-- ==== Sys2Proof/Machine/RegMap.lean ====
section
/-! DEFINITION. The register map of control space and of the core-private window: for every register of the manual
its place, access, writers, reset value, fields and clamp targets, as the register tables of the chapters give them. -/

namespace Sys2Proof.Machine

/-- Access code of a field or register (R6 and the access code table). -/
inductive Acc where
  | rw | ro | wo
  deriving DecidableEq, Repr

/-- Clamp target of a field (R6, R7). -/
inductive Clamp where
  | any
  /-- Numeric range; the nearest legal value is stored. -/
  | range (lo hi : Nat)
  /-- Legal codes and the target for reserved ones. -/
  | enum (legal : List Nat) (target : Nat)
  deriving DecidableEq, Repr

structure Fld where
  hi : Nat
  lo : Nat
  acc : Acc
  clamp : Clamp
  deriving DecidableEq, Repr

/-- What a read or write of the register does beyond the common rules; the owning chapter's module says it. -/
inductive Hook where
  | plain
  | backup
  | clampLog
  | coreClear
  | devMode
  | domOn
  | feeder
  | gov
  | gpio
  | hchan
  | hedgeCfg
  | lifeCfg
  | makerMeadow
  | order
  | ovr
  | paceMin
  | padGrp
  | psel
  | route
  | sentinel
  | smpCfg
  | swFire
  | swLimit
  | swParam
  | tbDisc
  | tbMaster
  | tbRate
  | tbUtc
  | tsel
  | uplCfg
  | view
  deriving DecidableEq, Repr

/-- A register, or an array of `count` registers `stride` bytes apart, of a block window. `roles` has bit k set when
role k (1 operator, 2 installer, 3 maker) may write. -/
structure RegDesc where
  off : Nat
  count : Nat
  stride : Nat
  acc : Acc
  roles : Nat
  reset : Word
  flds : List Fld
  hook : Hook
  deriving DecidableEq, Repr
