/-- A lane order is legal in the present state (R95). -/
def laneLegal (s : State) (l op : Nat) : Bool :=
  let st := (s.lane l).st
  match op with
  | 1 => decide (st = .stopped)
  | 2 => decide (st = .linking ∨ st = .enumerating ∨ st = .operating)
  | 7 => decide (st = .stopped)
  | 8 => decide (st ≠ .off ∧ st ≠ .faulted)
  | _ => decide (st = .operating)

/-- The command queue is full, which stalls a write of LANE_ORDER3 (R79). -/
abbrev cmdqFull (s : State) (l : Nat) : Bool := decide (256 ≤ (s.lane l).cmdq.length)

def orderStart (s : State) (l : Nat) : OrderRes := fin (enterLinking s l) cDone

def orderStop (s : State) (l : Nat) : OrderRes :=
  let s := setLaneSt s l .stopped
  fin (judgeLinks (laneQuiet (castEnds s l) l cNotNow) l) cDone

def orderEnumerate (s : State) (l : Nat) (d : Desc) : OrderRes :=
  let s := setLaneSt (enumDrop s l) l .enumerating
  later (enumStart s l false (decide (d.byte 8 % 2 = 1)) (some d) none)

def orderSendCmd (s : State) (l : Nat) (d : Desc) : OrderRes :=
  let code := d.byte 8
  let n := d.target.toNat
  if 128 < n ∨ (n = 0 ∧ code ≠ 5 ∧ code ≠ 6) ∨ (n ≠ 0 ∧ (s.node l n).assigned = false) then fin s cNoNode
  else
    let args := if code = 5 then leBytes 2 (clampTo 15 300 (d.bytes 10 9)) else []
    let inc := if n = 0 then 0 else (s.node l n).inc
    later (s.modLane l fun x => addCmds x [{ addr := n, inc := inc, code := code, args := args, for_ := .order d }])
      (doneOr (sendClamped d))

def orderSetStream (s : State) (l : Nat) (d : Desc) : OrderRes :=
  let n := d.target.toNat
  if 128 < n ∨ (n ≠ 0 ∧ (s.node l n).assigned = false) then fin s cNoNode
  else
    let raw := d.bytes 12 8
    let req := streamOf (d.byte 8) (d.byte 9) (d.byte 10) (d.byte 11) (d.byte 12)
    let ns := if n = 0 then assignedNodes s l else [n]
    let g := grantFor s l ns req
    let bad := decide (raw ≠ leNat (streamBytes req))
    let clamped := bad || decide (g ≠ req)
    let s := if g = req then s else bumpLane s l LANE_CNT_BUDGET_CLAMP
    let res := g.mode.toNat + 4 * g.fm.toNat + 16 * g.fc.toNat + 128 * g.t.toNat
    if ns = [] then fin s (doneOr clamped) res
    else
      let key := (s.lane l).streamKey
      let s := s.modLane l fun x =>
        addCmds { x with streamKey := key + 1, streams := x.streams ++ [{ key := key, d := d, set := g, clamped := clamped, left := ns }] }
          (ns.map fun a => { addr := a, inc := (x.node a).inc, code := 1, args := streamBytes g, for_ := .stream key })
      later (ns.foldl (fun s a => startWindows (s.modNode l a fun x => { x with grant := some g }) l a) s) (doneOr clamped)

def orderRelease (s : State) (l : Nat) (d : Desc) : OrderRes :=
  let n := d.target.toNat
  if 128 < n ∨ (s.node l n).assigned = false then fin s cNoNode
  else
    let s := s.modLane l fun x =>
      { x with releases := x.releases ++ [{ d := d, node := n, pos := (x.node n).pos, until_ := 0 }] }
    later (startNext (enqueue s l (.release n)) l)

/-- LINE_TDR measures the first hop; the measured word is the command's operand (R283, log entry 16). -/
def orderTdr (s : State) (l : Nat) (v : Word) : OrderRes :=
  fin (tdrResult s l 0 v false) cDone (bits v 15 0 + 2 ^ 16 * tdrKind v)

def orderLaneClear (s : State) (l : Nat) : OrderRes := fin (s.clearRegs .lane l laneCounters) cDone

/-- The body of a lane order. -/
def laneBody (l op : Nat) (d : Desc) (v : Word) (s : State) : OrderRes :=
  match op with
  | 1 => orderStart s l
  | 2 => orderStop s l
  | 3 => orderEnumerate s l d
  | 4 => orderSendCmd s l d
  | 5 => orderSetStream s l d
  | 6 => orderRelease s l d
  | 7 => orderTdr s l v
  | _ => orderLaneClear s l
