/-- Groups are enabled as the groups before them have passed, and the wake ends when all it concerns has (R447). -/
def wakeStep : Nat → State → State
  | 0, s => s
  | n + 1, s =>
    match s.wake with
    | none => s
    | some w =>
      if s.dev = .descending ∨ w.group = 0 ∧ (s.xref.st = 1 ∨ s.xref.st = 2) then s
      else if w.group < 5 then
        let here := w.doms.filter fun d => decide (wakeGroup d = w.group)
        if here.all (domPassed s) then
          let s := { s with wake := some { w with group := w.group + 1 } }
          let next := if w.group = 4 then w.meadows else w.doms.filter fun d => decide (wakeGroup d = w.group + 1)
          wakeStep n (next.foldl startDom s)
        else s
      else if w.doms.all (domSettled s) && w.meadows.all (domSettled s) then wakeDone s w
      else s

/-- What follows a change of a domain's state. -/
def sequencer (s : State) : State := judgeDev (wakeStep 8 (descentStep 6 s))

/-! The end of a start -/

/-- The orders that waited for a domain's start complete (R434, R435). -/
def endOrders (s : State) (d code : Nat) : State :=
  let os := (s.dom d).orders
  let s := s.modDom d fun x => { x with orders := [] }
  os.foldl (fun s o =>
    complete s o.blk o.inst o.op o.d code
      (if o.blk = .heath ∧ code = cFaulted then (s.dom d).failed else o.d.arg.toNat) []) s

/-- A failed step: one retry after 10 µs, then FAULTED (R450). -/
def failStep (s : State) (d step : Nat) : State :=
  let x := s.dom d
  if x.retry = false then
    let s := s.modDom d fun x => { x with retry := true, failed := step, step := 0, since := s.uptime }
    let s := s.bump .heath 0 HEATH_WAKE_CNT_RETRIES
    let s := severAll (severAll s 2 [d]) 4 ((islandsOf d).filter fun k => decide ((s.seam k).st ≠ .down))
    s.fire1 (prodSeq 3)
  else
    let s := s.modDom d fun x => { x with st := .faulted, failed := step, step := 0, retry := false, offWanted := false, onWanted := false }
    let s := downAll (severAll (setDomBit s d false) 3 [d]) 3 (islandsOf d)
    let s := blocksFaulted s d
    let s := if 44 ≤ d ∧ d < 48 ∧ (s.chan (d - 44)).qpwr = true then setPad s (d - 44) true else s
    let s := condPresent s 0x34 d (d64 step)
    let s := s.fire1 (prodSeq 1)
    let s := journalOrHold s (mkAct s 409 0x8001 (w32 d) 0 (d64 step) 0 1)
    let s := (s.setFld .heath 0 HEATH_WAKE_STATUS 2 0 step).setFld .heath 0 HEATH_WAKE_STATUS 9 4 d
    let s := s.bump .heath 0 HEATH_WAKE_CNT_FAILURES
    let s := endOrders s d cFaulted
    match s.wake with
    | some w => if d < 32 ∧ d ∈ w.meadows then redirect s d else s
    | none => s

/-- The level a meadow starts at from Off (R414). -/
def startLevel (s : State) (m : Nat) : Nat :=
  if s.fld .meadow m MEADOW_GOV 1 0 = 0 then s.fld .meadow m MEADOW_GOV 10 8 else s.fld .meadow m MEADOW_GOV 6 4

/-- What a pin of the device shows: a level it drives, a line its block toggles, or nothing driven. -/
inductive PinLevel where
  | low | high | driven | floats
  deriving DecidableEq, Repr

/-- The pins of R169 of one channel: QDRn_RPS_N, QDRn_WPS_N, K, K# and DOFF_N. -/
structure QdrPins where
  rps : PinLevel
  wps : PinLevel
  k : PinLevel
  kn : PinLevel
  doff : PinLevel
  deriving DecidableEq, Repr

/-- Channel n's pins (R165, R169, R430): held at the levels of R169 while the pad group is held, or QPWRn is asserted and the
domain is without power; else the channel's own while it has power, K running from step 4, and floating without. -/
def qdrPins (s : State) (n : Nat) : QdrPins :=
  let x := s.dom (44 + n)
  let powered := decide (x.st = .on ∨ x.st = .stopping ∨ x.st = .starting ∧ 3 ≤ x.step)
  if padIsHeld s n || ((s.chan n).qpwr && !powered) then ⟨.high, .high, .low, .high, .low⟩
  else if powered = false then ⟨.floats, .floats, .floats, .floats, .floats⟩
  else if x.st = .starting ∧ x.step < 6 then ⟨.high, .high, .low, .high, .low⟩
  else ⟨.driven, .driven, .driven, .driven, .high⟩

/-- A domain's own start is complete: ON (R420). -/
def domUp (s : State) (d : Nat) : State :=
  let x := s.dom d
  let s := s.modDom d fun x => { x with st := .on, step := 0, retry := false }
  let s := ((islandsOf d).foldl (fun s k => seamLive (releaseSeam s k) k) (seamLive s d))
  let s := bankUp s d
  let s := if d < 32 then
      let s := s.modMeadow d fun y =>
        { y with level := startLevel s d, goal := startLevel s d, changing := false, up := 0, down := 0, touched := true,
                 lastEvent := none, sleepOff := false }
      setMeadowSt (loadMeadow s d) d .active
    else if d < 44 then
      let s := (laneGroup (d - 32)).foldl setBases (laneGroupRegs s (d - 32))
      s.modLife fun y => { y with capDue := insNat (d - 32) y.capDue }
    else if d = 49 then mantleUp s
    else if d = 48 then uplinkRegs s
    else s.clearRegs .qdr (d - 44) [QDR_ERR_ADDR, QDR_ERR_INFO]
  let s := match domPad d with
    | some k => if padIsHeld s k && bit (s.reg .pad 0 (PAD_GRP + 4 * k)) 1 then setPad s k false else s
    | none => s
  let s := if padFree s d then blocksBegin s d else s
  let s := if x.retry then momentary s 0x35 d (d64 x.failed) else s
  let s := endOrders s d cDone
  let s := if (s.dom d).offWanted then stopDom s d else s
  sequencer s

/-- D49 is FAULTED: meadow starts that wait for its image path fail at step 7 (R421). -/
def pathLost (s : State) : State :=
  (List.range 32).foldl (fun s m =>
    if (s.dom m).st = .starting ∧ (s.dom m).step = 6 then failStep s m 7 else s) (startWaiting s)

/-- A step has failed, with what follows. -/
def stepFailed (s : State) (d step : Nat) : State :=
  let s := failStep s d step
  let s := if d = 49 ∧ (s.dom 49).st = .faulted then pathLost s else s
  sequencer s

/-- POWER_GOOD (R447, R448). -/
def powerGood (s : State) (d : Nat) : State :=
  let x := s.dom d
  if x.st = .starting ∧ x.step = 1 then
    let s := releaseSeam s d
    let s := severAll s 4 (islandsOf d)
    let s := s.modDom d fun x => { x with step := if 44 ≤ d ∧ d < 49 then 3 else 6, since := s.uptime }
    let s := if 44 ≤ d ∧ d < 48 then
        let s := s.modChan (d - 44) fun y => { y with qpwr := true, settles := !y.qpwr }
        if bit (s.reg .pad 0 (PAD_GRP + 4 * (d - 44))) 1 then setPad s (d - 44) false else s
      else s
    let s := if d = 48 then
        { s with fedEpoch := s.fedEpoch + 1,
                 upls := tmap {} (fun x => { x with peers := tmap {} (fun y => { y with sentSeq := 0 }) x.peers }) s.upls }
      else s
    let s := if d = 49 then startWaiting s else s
    if d < 32 ∧ (s.dom 49).st = .faulted then stepFailed s d 7 else sequencer s
  else s

/-- POWER_GOOD_TIMEOUT. -/
def powerGoodTimeout (s : State) (d : Nat) : State :=
  let x := s.dom d
  if x.st = .starting ∧ x.step = 1 ∧ x.since + s.fld .heath 0 HEATH_WAKE_TMO 10 0 * 1000 ≤ s.uptime then stepFailed s d 1
  else s

/-- RETRY_RESTART: the regulator has been off for 10 µs (R450). -/
def retryRestart (s : State) (d : Nat) : State :=
  let x := s.dom d
  if x.st = .starting ∧ x.step = 0 ∧ x.retry = true ∧ x.since + 10000 ≤ s.uptime then
    s.modDom d fun x => { x with step := 1, since := s.uptime }
  else s

/-- Time a channel waits before its PLL: SUPPLY_MS as the start took it, where the start asserted QPWRn (R165, R173). -/
abbrev supplyNs (s : State) (d : Nat) : Nat :=
  if 44 ≤ d ∧ d < 48 ∧ (s.chan (d - 44)).settles = true then bits (s.chan (d - 44)).cfg 23 16 * 1000000 else 0

/-- A channel that runs repeats steps of R165 while its requests wait (R453, R475). -/
abbrev chanRelock (s : State) (d : Nat) : Bool :=
  decide (44 ≤ d ∧ d < 48) && decide ((s.dom d).st = .on) && (s.chan (d - 44)).paused

/-- PLL_LOCK. -/
def pllLock (s : State) (d : Nat) : State :=
  let x := s.dom d
  if x.st = .starting ∧ x.step = 3 then
    let s := (islandsOf d).foldl releaseSeam s
    s.modDom d fun x => { x with step := 6, since := s.uptime }
  else if chanRelock s d then (islandsOf d).foldl releaseSeam s
  else s

/-- PLL_LOCK_TIMEOUT. -/
def pllTimeout (s : State) (d : Nat) : State :=
  let x := s.dom d
  if x.st = .starting ∧ x.step = 3 ∧ x.since + supplyNs s d + 1000000 ≤ s.uptime then stepFailed s d 3 else s

/-! Calibration and the channel's start (R165 to R167) -/

/-- QDR_CAL takes a calibration; the fault is present from a failure to the next pass (R167, R174). -/
def calibrated (s : State) (c eye group : Nat) : State :=
  let ok := decide (8 ≤ eye)
  let n := satTo 0xFFFF (s.fld .qdr c QDR_CAL 31 16 + 1)
  s.setReg .qdr c QDR_CAL (w32 (min eye 63 + 64 * (group % 16) + 1024 * bnat ok + 65536 * n))

def calFault (s : State) (c eye group : Nat) : State :=
  condIs s (decide (eye < 8)) 0x33 c (d64 (min eye 63 + 64 * (group % 16)))

/-- A calibration of a channel that runs: an eye below 8 taps keeps the delay settings (R167). -/
def recal (s : State) (c eye group : Nat) : State :=
  let s := if eye < 8 then s.bump .qdr c QDR_CNT_CAL_FAIL else s
  calFault (calibrated s c eye group) c eye group

/-- Steps 7 and 8: the queues resume or are initialised, and the channel is available (R136, R162, R165). What makes a retention
stamp correct the spec does not say beyond its name: here one written by the last power-down, with the geometry and the pool size
of that time; any other is incorrect, and the queues are initialised (DESIGN CHOICE, log entry 171). -/
def chanStart (s : State) (c eye group : Nat) : State :=
  let x := s.chan c
  let geom := s.reg .qdr c QDR_GEOM
  let sz := (s.reg .qeng 0 (QENG_POOL_SIZE + 4 * c)).toNat
  let pool := if sz = 0 then largestPool geom else min sz (largestPool geom)
  let kept := x.stamp && x.poolSet && decide (x.geom = geom ∧ x.pool = pool)
  let s := if kept then s.modChan c fun y => { y with retained := true } else chanInit s c
  let s := s.modChan c fun y =>
    { y with geom := geom, pool := pool, poolSet := true, stamp := false, paused := false, recalAt := s.uptime, scrubAt := s.uptime,
             bulkAt := s.uptime }
  let s := rebase (s.setReg .qdr c QDR_BULK_SIZE (w32 (bulkPart geom pool)))
  let s := calFault (calibrated s c eye group) c eye group
  setChanSt s c 3

/-- OWN_START_DONE: `failed` is the failing code of R448, 0 for none; `eye` and `group` are a channel's calibration. -/
def ownStart (s : State) (d failed eye group : Nat) : State :=
  let x := s.dom d
  if chanRelock s d then
    let c := d - 44
    let s := (islandsOf d).foldl (fun s k => seamLive (releaseSeam s k) k) s
    recal (s.modChan c fun y => { y with paused := false }) c eye group
  else if x.st = .starting ∧ x.step = 6 ∧ (d < 44 ∨ 47 < d ∨ padFree s d = true) ∧ (32 ≤ d ∨ s.mantle.reloadReady = true) then
    if 44 ≤ d ∧ d < 48 then
      let failed := if failed = 0 ∧ eye < 8 then 4 else failed
      if failed = 4 ∨ failed = 5 then
        stepFailed (s.bump .qdr (d - 44) QDR_CNT_CAL_FAIL) d failed
      else if failed ≠ 0 then stepFailed s d failed
      else domUp (chanStart s (d - 44) eye group) d
    else if failed ≠ 0 then stepFailed s d failed
    else domUp s d
  else s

TASK OBJECTIVE :: Please give back, exactly as it stands above, the stretch from the line with "count : Nat" through the line with "let ns := if", and no line outside it.

RESPONSE TO THE TASK ::
  count : Nat
  stride : Nat
  acc : Acc
  roles : Nat
  reset : Word
  flds : List Fld
  hook : Hook
  deriving DecidableEq, Repr
/-- A lane order is legal in the present state (R95). -/
def laneLegal (s : State) (l op : Nat) : Bool :=
  let st := (s.lane l).st
  match op with
  | 1 => decide (st = .stopped)
  | 2 => decide (st = .linking ∨ st = .enumerating ∨ st = .operating)
  | 7 => decide (st = .stopped)
  | 8 => decide (st ≠ .off ∧ st ≠ .faulted)
  | _ => decide (st = .operating)

/-- The command queue is full, which stalls a write of LANE_ORDER3 (R79). -/
abbrev cmdqFull (s : State) (l : Nat) : Bool := decide (256 ≤ (s.lane l).cmdq.length)

def orderStart (s : State) (l : Nat) : OrderRes := fin (enterLinking s l) cDone

def orderStop (s : State) (l : Nat) : OrderRes :=
  let s := setLaneSt s l .stopped
  fin (judgeLinks (laneQuiet (castEnds s l) l cNotNow) l) cDone

def orderEnumerate (s : State) (l : Nat) (d : Desc) : OrderRes :=
  let s := setLaneSt (enumDrop s l) l .enumerating
  later (enumStart s l false (decide (d.byte 8 % 2 = 1)) (some d) none)

def orderSendCmd (s : State) (l : Nat) (d : Desc) : OrderRes :=
  let code := d.byte 8
  let n := d.target.toNat
  if 128 < n ∨ (n = 0 ∧ code ≠ 5 ∧ code ≠ 6) ∨ (n ≠ 0 ∧ (s.node l n).assigned = false) then fin s cNoNode
  else
    let args := if code = 5 then leBytes 2 (clampTo 15 300 (d.bytes 10 9)) else []
    let inc := if n = 0 then 0 else (s.node l n).inc
    later (s.modLane l fun x => addCmds x [{ addr := n, inc := inc, code := code, args := args, for_ := .order d }])
      (doneOr (sendClamped d))

def orderSetStream (s : State) (l : Nat) (d : Desc) : OrderRes :=
  let n := d.target.toNat
  if 128 < n ∨ (n ≠ 0 ∧ (s.node l n).assigned = false) then fin s cNoNode
  else
    let raw := d.bytes 12 8
    let req := streamOf (d.byte 8) (d.byte 9) (d.byte 10) (d.byte 11) (d.byte 12)
    let ns := if n = 0 then assignedNodes s l else [n]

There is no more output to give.